Effects of rotation on the thermodynamic properties of a quantum dot

TL;DR

This paper explores how rotation influences the thermodynamic and quantum properties of a quantum dot, revealing significant spectral modifications and oscillatory behaviors in magnetization without external magnetic fields.

Contribution

It introduces a detailed analysis of rotational effects on quantum dots, including energy spectrum modifications and thermodynamic behavior, which were not previously characterized.

Findings

Rotation removes degeneracies in energy levels.

Rotation induces oscillations in magnetization similar to de Haas-van Alphen effects.

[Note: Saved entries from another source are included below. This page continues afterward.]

-- ==== Sys2Proof/Machine/Background.lean ====
section
/-! DEFINITION. Background work: scrubbers and the patrol, calibrations, overdue activities, BACKGROUND_CONFIG and telemetry
(16_background.md R452 to R462; 05_screening.md R144; 06_waveforms.md R190; 13_commands_events.md R378, R382). -/

namespace Sys2Proof.Machine

/-! ### Periods and overruns (R452, R453, R461) -/

/-- Background activities run: main firmware is up, and die enforcement does not suspend them (R459). -/
def State.bgRuns (s : State) : Bool := s.commandReady && !s.th.enforce

/-- Time since an instant, in phases; suspended time does not count. Log entry 75: DEDUCED. -/
def State.bgSince (s : State) (t : Nat) : Nat := (s.bg.suspAt.getD s.clk) - t

/-- A converter of the port has gone longer than its period without calibration: DAC (6) or sense ADC (7). -/
def calOverdue (s : State) (a : Nat) (x : Port) : Bool :=
  let late := fun (t : Nat) => decide (s.bgPeriod a * msPh < s.bgSince t)
  x.st != .closed && x.st != .opening &&
  (if a = 6 then late x.chA.lastCal || late x.chB.lastCal else x.gen == 3 && late x.senseCal)

/-- The activity has exceeded its period. Log entry 75: DEDUCED. -/
def activityOverdue (s : State) (a : Fin 12) : Bool :=
  if a.1 < 6 then
    s.bg.overdue.getLsbD a.1 ||
    ((a.1 != 5 || s.page.st == .ready) && decide (s.bgPeriod a.1 * msPh < s.bgSince (look s.bg.passStart a)))
  else if a.1 < 8 then (idx 32).any fun p => calOverdue s a.1 (s.port p)
  else if a.1 = 8 then decide (s.bgPeriod 8 * msPh < s.bgSince (look s.bg.passStart a))
  else if a.1 = 9 then decide (86400000 * msPh < s.clk - max s.otp.checkAt (look s.bg.passStart a))
  else if a.1 = 10 then (idx 32).any fun p =>
    (s.port p).st != .closed && (s.port p).st != .opening && decide ((s.port p).wear.dueAt < s.bg.suspAt.getD s.clk)
  else decide (s.bg.telAt + s.bg.telPeriod * msPh < s.clk)

/-- The OVERDUE mask; nothing is overdue before READY. -/
def State.overdueMask (s : State) : Nat := if s.commandReady then maskOf (activityOverdue s) else 0

/-- A pass or calibration round of an activity completes, and the next begins. -/
def activityDone (s : State) (a : Fin 12) : State :=
  let d := s.clk - look s.bg.passStart a
  let flag : BitVec 12 := BitVec.ofNat 12 (2 ^ a.1)
  { s with bg := { s.bg with
    durations := upd s.bg.durations a fun _ => min (d / msPh) 0xFFFFFFFF, passStart := upd s.bg.passStart a fun _ => s.clk,
    overdue := if s.bgPeriod a.1 * msPh < d then s.bg.overdue ||| flag else s.bg.overdue &&& ~~~flag } }

/-! ### Scrubbing (R454, R455) -/

/-- A correction is counted. -/
def countCorrection (s : State) : State := { s with bg := { s.bg with corrections := sat32 s.bg.corrections 1 } }

/-- SYS_TABLE_ECC, with the sticky bit of the port; byte 2 says whether the port's shadow bank is now poisoned (R164). -/
def tableEvent (s : State) (p : Fin 32) (table : Nat) (shadow : Bool) (handle index : Nat) (stopsAt : Option Int) : State :=
  raise (setPwEvent (countUncorr s) p 0x100) evTableEcc kPort p.1 3
    ([BitVec.ofNat 8 table, BitVec.ofNat 8 (bitAt shadow 0), BitVec.ofNat 8 (bitAt (s.port p).poisoned 0), BitVec.ofNat 8 handle] ++ le 4 index ++
      le 8 (match stopsAt with
        | some k => uns 64 k
        | none => 0xFFFFFFFFFFFFFFFF))

/-- The boundary at which a STOP for the port acts now; none where it is in no job. -/
def stopsAt (s : State) (p : Fin 32) : Option Int :=
  let x := (decidePast s p).port p
  if x.st.inJob then some ((match x.lines.find? fun l => l.dec.isNone with
    | some l => l.k
    | none => x.nextK)) else none

/-- An uncorrectable word of a live bank, or of a tile that one selects: the port stops at its next boundary (R144).
Log entry 20: DEDUCED. -/
def liveDamage (s : State) (p : Fin 32) (table handle index : Nat) : State :=
  tableEvent (stopPort s p 15) p table false handle index (stopsAt s p)

/-- An uncorrectable word of the shadow bank only: copied back from the live bank, or the bank is poisoned (R144). Log entry 20: DEDUCED. -/
def shadowDamage (s : State) (p : Fin 32) (table handle index : Nat) (key : Nat × Nat) (written : Bool) : State :=
  match (s.port p).banks with
  | none => s
  | some b =>
    if b.poison.contains key then s
    else
      let s1 := if written then s.modBanks p fun x => { x with poison := key :: x.poison } else s
      tableEvent s1 p table true handle index none

/-- An uncorrectable word of a port's table. -/
def bankDamage (s : State) (p : Fin 32) (shadowOnly : Bool) (table : Fin 9) (index : Nat) : State :=
  match (s.port p).banks with
  | none => s
  | some b =>
    if shadowOnly then shadowDamage s p table.1 0 index (table.1, index) (b.written.contains (table.1, index))
    else reportOnce s (p.1, table.1, index) fun t =>
      liveDamage (t.modBanks p fun x => { x with hurt := (table.1, index) :: x.hurt.filter (· != (table.1, index)) }) p table.1 0 index

/-- A bank selects a tile. -/
def selects (mask : Bool) (h : Nat) (b : Bank) : Bool :=
  if mask then b.stitch.leftTile == h || b.stitch.rightTile == h || b.stitch.passTile == h else b.tile == h

/-- An uncorrectable word of a tile: it is marked damaged, and every port whose banks select it is told (R144, log entry 20). DEDUCED. -/
def tileDamage (s : State) (mask : Bool) (h : Fin 64) (word : Nat) : State :=
  match s.tileOf mask h.1 with
  | none => s
  | some t =>
    if t.damaged then s
    else
      let bad : Tile := { t with damaged := true }
      let s1 := if mask then { s with masks := assocSet h.1 bad s.masks } else { s with tiles := assocSet h.1 bad s.tiles }
      let table := if mask then 4 else 3
      let users := (idx 32).filter fun p => match (s.port p).banks with
        | some b => selects mask h.1 b.live || selects mask h.1 b.shadow
        | none => false
      if users.isEmpty then scrubEvent s1 4 none 0xFF 0xFF (8 * word)
      else users.foldl (fun u p => match (u.port p).banks with
        | none => u
        | some b =>
          if selects mask h.1 b.live then liveDamage u p table h.1 word
          else shadowDamage u p table h.1 word (table, h.1) true) s1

An adiabatic process shows temperature decrease with increasing angular velocity.

Abstract

In this work, we investigate the effects of rotation on the physical properties of a quantum dot described by a radial potential and subjected to a rotating reference frame. The interplay between rotation and confinement is analyzed by solving the Schr\"odinger equation for the system, yielding energy levels and wavefunctions as functions of angular velocity. We compute key thermodynamic properties, including the density of states, magnetization, entropy, and heat capacity, in the absence of an external magnetic field. Our results demonstrate that rotation induces significant modifications to the energy spectrum, removing degeneracies and generating oscillatory behaviors in magnetization akin to de Haas-van Alphen and Aharonov-Bohm-type oscillations. Furthermore, we observe an effect analogous to the magnetocaloric effect, where an increase in angular velocity leads to a decrease in temperature during adiabatic processes. These results reveal the potential of rotational effects to influence quantum systems and provide insights for future studies in mesoscopic physics.